During the visit home, he held the usual brief conversations with his father while reading the newspapers and reviewing the events of the day.
The “Iron Tsar” Nicholas I had died the year before, leaving the country in the hands of his more open-minded son Alexander.
Autocratic Russia had grudgingly resigned her protectorate over the Orthodox Church in Turkey, and the great Sultan of the Ottoman Empire promised privileges for his Christian subjects.
The Black Sea became a neutral body of water, and the world began to settle down.
France’s Parliament engaged in heated discussions about the outrageous ineptitude of the military bureaucracy during the conflict.
Others challenged Emperor Napoleon III’s clumsy foreign policy that had unnecessarily drawn France into the war in the first place.
In Britain, the outspoken reformer Florence Nightingale used official records and damning statistics to show that of the 100,000 fatalities in the Crimea, fully a quarter of them had died of disease, exposure, and lack of supplies rather than from battlefield injuries.
Inexcusable.
Tennyson’s scathing but heroic poem immortalized the Light Brigade’s senseless and futile charge against murderous odds.
The victims -- “Theirs not to question why, theirs but to do or die” -- became symbols for the confusion and tragedy of the Crimean War. . . .
Thus, by virtue of his brief vacation in Nantes, Verne was at his old house when the terrible message came from the French war department.

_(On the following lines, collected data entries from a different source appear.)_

-- ==== Sys2Proof/Laws/KeepsTrust.lean ====
section
/-! SUPPORT. Every operation of Trust keeps the queue, the part, and the canonical forms. -/
set_option maxRecDepth 8000
namespace Sys2Proof.Machine

theorem State.emmcWrite_keeps {c : State} {s : State} {w : EmmcWrite} {e : Emmc} (hk : Keeps c s) : Keeps c
    (State.emmcWrite s w e) := by
  unfold State.emmcWrite
  repeat' first
    | with_reducible assumption
    | with_reducible refine keeps_ite (fun _ => ?_) (fun _ => ?_)
    | simp only [keeps_upd]
    | split
    | (intro; try intro)

theorem State.freshKeyId_keeps {c : State} {s : State} (hk : Keeps c s) : Keeps c (State.freshKeyId s).2 := by
  unfold State.freshKeyId
  repeat' first
    | with_reducible assumption
    | with_reducible refine keeps_ite (fun _ => ?_) (fun _ => ?_)
    | simp only [keeps_upd]
    | split
    | (intro; try intro)

theorem State.netWrite_keeps {c : State} {s : State} {body : List Byte} (hk : Keeps c s) : Keeps c (State.netWrite s
    body) := by
  unfold State.netWrite
  repeat' first
    | with_reducible assumption
    | with_reducible refine keeps_ite (fun _ => ?_) (fun _ => ?_)
    | with_reducible apply State.emmcWrite_keeps
    | split
    | (intro; try intro)

theorem State.setRotState_keeps {c : State} {s : State} {n : Nat} (hk : Keeps c s) : Keeps c (State.setRotState s n)
    := by
  unfold State.setRotState
  repeat' first
    | with_reducible assumption
    | with_reducible refine keeps_ite (fun _ => ?_) (fun _ => ?_)
    | with_reducible apply State.setRf_keeps
    | split
    | (intro; try intro)

theorem State.takeLeaf_keeps {c : State} {s : State} (hk : Keeps c s) : Keeps c (State.takeLeaf s).2 := by
  unfold State.takeLeaf
  repeat' first
    | with_reducible assumption
    | with_reducible refine keeps_ite (fun _ => ?_) (fun _ => ?_)
    | simp only [keeps_upd]
    | with_reducible apply State.setRotState_keeps
    | split
    | (intro; try intro)

theorem State.signOne_keeps {c : State} {s : State} (hk : Keeps c s) : Keeps c (State.signOne s).2 := by
  unfold State.signOne
  repeat' first
    | with_reducible assumption
    | with_reducible refine keeps_ite (fun _ => ?_) (fun _ => ?_)
    | simp only [keeps_upd]
    | with_reducible apply State.takeLeaf_keeps
    | with_reducible apply State.setRf_keeps
    | split
    | (intro; try intro)

theorem State.newRepair_keeps {c : State} {s : State} {f : RepairCopy → RepairCopy} (hk : Keeps c s) : Keeps c
    (State.newRepair s f) := by
  unfold State.newRepair
  repeat' first
    | with_reducible assumption
    | with_reducible refine keeps_ite (fun _ => ?_) (fun _ => ?_)
    | simp only [keeps_upd]
    | with_reducible apply State.signOne_keeps
    | with_reducible apply State.emmcWrite_keeps
    | split
    | (intro; try intro)

theorem State.train_keeps {c : State} {s : State} {f : TrainRec → TrainRec} (hk : Keeps c s) : Keeps c (State.train s
    f) := by
  unfold State.train
  repeat' first
    | with_reducible assumption
    | with_reducible refine keeps_ite (fun _ => ?_) (fun _ => ?_)
    | with_reducible apply State.emmcWrite_keeps
    | split
    | (intro; try intro)

end Sys2Proof.Machine
end

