-- ==== Sys2Proof/Laws/KeepsMma.lean ====
section
/-! SUPPORT. Every operation of Mma keeps the queue, the part, and the canonical forms. -/
set_option maxRecDepth 8000
namespace Sys2Proof.Machine

theorem State.debugEffect_keeps {c : State} {s : State} {t : Nat} {o : MmaOp} {cs : List Chain} (hk : Keeps c s) :
    Keeps c (State.debugEffect s t o cs) := by
  unfold State.debugEffect
  repeat' first
    | with_reducible assumption
    | with_reducible refine keeps_ite (fun _ => ?_) (fun _ => ?_)
    | with_reducible apply State.writeSp_keeps
    | split
    | (intro; try intro)

theorem State.repeatChain_keeps {c : State} {s : State} {t : Nat} {cc : Chain} {shift : Nat} (hk : Keeps c s) : Keeps
    c (State.repeatChain s t cc shift) := by
  unfold State.repeatChain
  repeat' first
    | with_reducible assumption
    | with_reducible refine keeps_ite (fun _ => ?_) (fun _ => ?_)
    | with_reducible apply State.meetBytes_keeps
    | with_reducible apply State.setTile_keeps
    | with_reducible refine keeps_foldl (fun _ _ _ => ?_) ?_
    | split
    | (intro; try intro)

theorem State.repeatLoop_keeps {c : State} {t : Nat} {cs : List Chain} {x2 : Nat} {x3 : State} {x4 : Nat} (hk : Keeps
    c x3) : Keeps c (State.repeatLoop t cs x2 x3 x4).1 := by
  induction x2 generalizing t cs x3 x4 with
  | zero =>
    try simp only [State.repeatLoop]
    repeat' first
      | with_reducible assumption
      | with_reducible refine keeps_ite (fun _ => ?_) (fun _ => ?_)
      | with_reducible apply State.repeatChain_keeps
      | with_reducible refine keeps_foldl (fun _ _ _ => ?_) ?_
      | split
      | (intro; try intro)
  | succ k ih =>
    try simp only [State.repeatLoop]
    repeat' first
      | with_reducible assumption
      | with_reducible refine keeps_ite (fun _ => ?_) (fun _ => ?_)
      | with_reducible apply ih
      | with_reducible apply State.repeatChain_keeps
      | with_reducible refine keeps_foldl (fun _ _ _ => ?_) ?_
      | split
      | (intro; try intro)

theorem State.drainRows_keeps {c : State} {s : State} {o : MmaOp} {n : Nat} {es : List (Nat × Bool)} (hk : Keeps c s)
    : Keeps c (State.drainRows s o n es) := by
  unfold State.drainRows
  repeat' first
    | with_reducible assumption
    | with_reducible refine keeps_ite (fun _ => ?_) (fun _ => ?_)
    | with_reducible apply State.writeSp_keeps
    | with_reducible refine keeps_foldl (fun _ _ _ => ?_) ?_
    | split
    | (intro; try intro)

theorem State.drainEffect_keeps {c : State} {s : State} {t : Nat} {o : MmaOp} {cs : List Chain} (hk : Keeps c s) :
    Keeps c (State.drainEffect s t o cs) := by
  unfold State.drainEffect
  repeat' first
    | with_reducible assumption
    | with_reducible refine keeps_ite (fun _ => ?_) (fun _ => ?_)
    | with_reducible apply State.repeatLoop_keeps
    | with_reducible apply State.drainRows_keeps
    | with_reducible apply State.setTile_keeps
    | with_reducible apply State.writeSp_keeps
    | with_reducible apply State.tileReportX_keeps
    | split
    | (intro; try intro)

theorem State.loadEffect_keeps {c : State} {s : State} {t : Nat} {o : MmaOp} {cs : List Chain} (hk : Keeps c s) :
    Keeps c (State.loadEffect s t o cs) := by
  unfold State.loadEffect
  repeat' first
    | with_reducible assumption
    | with_reducible refine keeps_ite (fun _ => ?_) (fun _ => ?_)
    | with_reducible apply State.setTile_keeps
    | split
    | (intro; try intro)

theorem State.mmaAccept_keeps {c : State} {s : State} {t : Nat} {o : MmaOp} {as : List Nat} {f : MArr → MArr} (hk :
    Keeps c s) : Keeps c (State.mmaAccept s t o as f) := by
  unfold State.mmaAccept
  repeat' first
    | with_reducible assumption
    | with_reducible refine keeps_ite (fun _ => ?_) (fun _ => ?_)
    | with_reducible apply State.setTile_keeps
    | split
    | (intro; try intro)

theorem State.mmaComplete_keeps {c : State} {s : State} {t : Nat} {i : Nat} {kind : MmaKind} {reads : MmaOp → List
    Chain → List (Nat × Nat)} {f : State → MmaOp → List Chain → State} (hk : Keeps c s) (hf : ∀ s a b, Keeps c s →
    Keeps c (f s a b)) : KeepsO c (State.mmaComplete s t i kind reads f) := by
  unfold State.mmaComplete
  repeat' first
    | with_reducible assumption
    | with_reducible refine keeps_ite (fun _ => ?_) (fun _ => ?_)
    | simp only [keepsO_next]
    | with_reducible apply State.setTile_keeps
    | with_reducible apply State.fillerSettle_keeps
    | with_reducible apply hf
    | split
    | (intro; try intro)

theorem State.streamEffect_keeps {c : State} {s : State} {t : Nat} {o : MmaOp} {cs : List Chain} (hk : Keeps c s) :
    Keeps c (State.streamEffect s t o cs) := by
  unfold State.streamEffect
  repeat' first
    | with_reducible assumption
    | with_reducible refine keeps_ite (fun _ => ?_) (fun _ => ?_)
    | with_reducible apply State.setTile_keeps
    | with_reducible refine keeps_foldl (fun _ _ _ => ?_) ?_
    | split
    | (intro; try intro)

theorem execArrayGate_keeps {c : State} {t : Nat} {a : Nat} {s : State} (hk : Keeps c s) : KeepsO c (execArrayGate t a
    s) := by
  unfold execArrayGate
  repeat' first
    | with_reducible assumption
    | with_reducible refine keeps_ite (fun _ => ?_) (fun _ => ?_)
    | simp only [keepsO_next]
    | with_reducible apply State.setTile_keeps
    | split
    | (intro; try intro)

theorem mmaOperand_keeps {c : State} {m : BitVec 32} : KeepsT c (mmaOperand m) := by
  unfold mmaOperand
  repeat' first
    | with_reducible assumption
    | with_reducible refine keeps_ite (fun _ => ?_) (fun _ => ?_)
    | simp only [keepsT_trap]
    | split
    | (intro; try intro)

theorem mmaStart_keeps {c : State} {s : State} {t : Nat} {xop : Nat} {gd : Reg} {ga : Reg} {gb : Reg} {gc : Reg} {m :
    BitVec 32} {k : List Chain → TRes} (hk : Keeps c s) (hf : ∀ a, KeepsT c (k a)) : KeepsT c (mmaStart s t xop gd ga
    gb gc m k) := by
  unfold mmaStart
  repeat' first
    | with_reducible assumption
    | with_reducible refine keeps_ite (fun _ => ?_) (fun _ => ?_)
    | simp only [keepsT_trap, keepsT_wait]
    | with_reducible apply mmaOperand_keeps
    | with_reducible apply hf
    | split
    | (intro; try intro)

theorem execMmaDrain_keeps {c : State} {t : Nat} {ga : Reg} {gb : Reg} {gc : Reg} {mod : BitVec 32} {s : State} (hk :
    Keeps c s) : KeepsO c (execMmaDrain t ga gb gc mod s) := by
  unfold execMmaDrain
  repeat' first
    | with_reducible assumption
    | with_reducible refine keeps_ite (fun _ => ?_) (fun _ => ?_)
    | simp only [keepsT_done, keepsT_trap]
    | with_reducible apply State.run_keeps
    | with_reducible apply mmaStart_keeps
    | with_reducible apply mmaOperand_keeps
    | with_reducible apply State.mmaAccept_keeps
    | with_reducible apply State.setTile_keeps
    | split
    | (intro; try intro)

theorem execMmaDrainComplete_keeps {c : State} {t : Nat} {i : Nat} {s : State} (hk : Keeps c s) : KeepsO c
    (execMmaDrainComplete t i s) := by
  unfold execMmaDrainComplete
  repeat' first
    | with_reducible assumption
    | with_reducible refine keeps_ite (fun _ => ?_) (fun _ => ?_)
    | with_reducible apply State.mmaComplete_keeps
    | with_reducible apply State.debugEffect_keeps
    | with_reducible apply State.drainEffect_keeps
    | split
    | (intro; try intro)

theorem execMmaDrainDbg_keeps {c : State} {t : Nat} {ga : Reg} {mod : BitVec 32} {s : State} (hk : Keeps c s) : KeepsO
    c (execMmaDrainDbg t ga mod s) := by
  unfold execMmaDrainDbg
  repeat' first
    | with_reducible assumption
    | with_reducible refine keeps_ite (fun _ => ?_) (fun _ => ?_)
    | simp only [keepsT_done, keepsT_trap]
    | with_reducible apply State.run_keeps
    | with_reducible apply mmaOperand_keeps
    | with_reducible apply mmaStart_keeps
    | with_reducible apply State.mmaAccept_keeps
    | split
    | (intro; try intro)

theorem execMmaLoad_keeps {c : State} {t : Nat} {ga : Reg} {gb : Reg} {gc : Reg} {mod : BitVec 32} {s : State} (hk :
    Keeps c s) : KeepsO c (execMmaLoad t ga gb gc mod s) := by
  unfold execMmaLoad
  repeat' first
    | with_reducible assumption
    | with_reducible refine keeps_ite (fun _ => ?_) (fun _ => ?_)
    | simp only [keepsT_done, keepsT_trap]
    | with_reducible apply State.run_keeps
    | with_reducible apply mmaStart_keeps
    | with_reducible apply mmaOperand_keeps
    | with_reducible apply State.mmaAccept_keeps
    | split
    | (intro; try intro)

theorem execMmaLoadComplete_keeps {c : State} {t : Nat} {i : Nat} {s : State} (hk : Keeps c s) : KeepsO c
    (execMmaLoadComplete t i s) := by
  unfold execMmaLoadComplete
  repeat' first
    | with_reducible assumption
    | with_reducible refine keeps_ite (fun _ => ?_) (fun _ => ?_)
    | with_reducible apply State.mmaComplete_keeps
    | with_reducible apply State.loadEffect_keeps
    | with_reducible apply State.meetBytes_keeps
    | split
    | (intro; try intro)

theorem execMmaStream_keeps {c : State} {t : Nat} {gd : Reg} {ga : Reg} {gb : Reg} {gc : Reg} {mod : BitVec 32} {s :
    State} (hk : Keeps c s) : KeepsO c (execMmaStream t gd ga gb gc mod s) := by
  unfold execMmaStream
  repeat' first
    | with_reducible assumption
    | with_reducible refine keeps_ite (fun _ => ?_) (fun _ => ?_)
    | simp only [keepsT_done, keepsT_trap]
    | with_reducible apply State.run_keeps
    | with_reducible apply mmaStart_keeps
    | with_reducible apply mmaOperand_keeps
    | with_reducible apply State.mmaAccept_keeps
    | split
    | (intro; try intro)

theorem execMmaStreamComplete_keeps {c : State} {t : Nat} {i : Nat} {s : State} (hk : Keeps c s) : KeepsO c
    (execMmaStreamComplete t i s) := by
  unfold execMmaStreamComplete
  repeat' first
    | with_reducible assumption
    | with_reducible refine keeps_ite (fun _ => ?_) (fun _ => ?_)
    | with_reducible apply State.mmaComplete_keeps
    | with_reducible apply State.streamEffect_keeps
    | with_reducible apply State.meetBytes_keeps
    | split
    | (intro; try intro)

end Sys2Proof.Machine
end

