theorem execExchRecordArrival_keeps {c : State} {h : Nat} {i : Nat} {far : Bool} {s : State} (hk : Keeps c s) : KeepsO
    c (execExchRecordArrival h i far s) := by
  unfold execExchRecordArrival
  repeat' first
    | with_reducible assumption
    | with_reducible refine keeps_ite (fun _ => ?_) (fun _ => ?_)
    | simp only [keepsO_next]
    | with_reducible apply State.setEx_keeps
    | with_reducible apply State.reportX_keeps
    | with_reducible apply State.exMarks_keeps
    | with_reducible apply State.exSend_keeps
    | with_reducible apply State.exLand_keeps
    | with_reducible apply State.takeCells_keeps
    | with_reducible apply State.forward_keeps
    | split
    | (intro; try intro)

theorem execExchReturnArrival_keeps {c : State} {h : Nat} {i : Nat} {far : Bool} {s : State} (hk : Keeps c s) : KeepsO
    c (execExchReturnArrival h i far s) := by
  unfold execExchReturnArrival
  repeat' first
    | with_reducible assumption
    | with_reducible refine keeps_ite (fun _ => ?_) (fun _ => ?_)
    | simp only [keepsO_next]
    | with_reducible apply State.setEx_keeps
    | with_reducible apply State.readAny_keeps
    | with_reducible apply State.reportX_keeps
    | with_reducible apply State.exNote_keeps
    | with_reducible apply State.exReturned_keeps
    | with_reducible apply State.exSend_keeps
    | with_reducible apply State.exOrphan_keeps
    | with_reducible apply State.exTakeReturn_keeps
    | with_reducible apply State.takeCells_keeps
    | with_reducible apply State.forward_keeps
    | split
    | (intro; try intro)

end Sys2Proof.Machine
end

When enlisting years earlier, Nemo had written down the names of Jules Verne and Caroline Hatteras as ‘next of kin.’
The war department letter, identical to so many others, gave few details aside from the stark announcement that André Nemo had been killed at the battle of Balaclava.
According to military records, he had been buried with other brave soldiers outside Sevastopol.
He had left no personal effects.
Standing in the doorway, Verne held the official communiqué with trembling hands.
While arranging flowers in a vase in the back room, Honorine watched him blocking the sunlight, observed her husband’s reaction as he opened the note and read the words.
She came forward, grasping the flowers in her hand, as she instinctively tried to comfort him.
Instead, Verne walked in a daze away from his father’s old house to wander the streets of Ile Feydeau.
Not surprisingly, he found himself on Caroline’s doorstep.
Despite her new offices in Paris, she still lived much of the year in Nantes.
Now he heard music inside, her delicate fingers on the keys of the pianoforte, no doubt playing one of her own secret compositions, a mournful and ethereal melody that sounded like a dirge.
When she answered his insistent ringing of the bell, Verne saw from her drawn face, reddened eyes, and tear-streaked cheeks, that she too had received a letter.
“He went to the Crimea because of me,” Caroline said.
“He wanted to get away for a year.
We should not have waited!
I cared nothing for any public scandal.”
She looked at him with her glittering blue eyes.
“Ah, Jules, I pushed André from Paris, and he went off to the fighting so that he could forget about me until I was free.”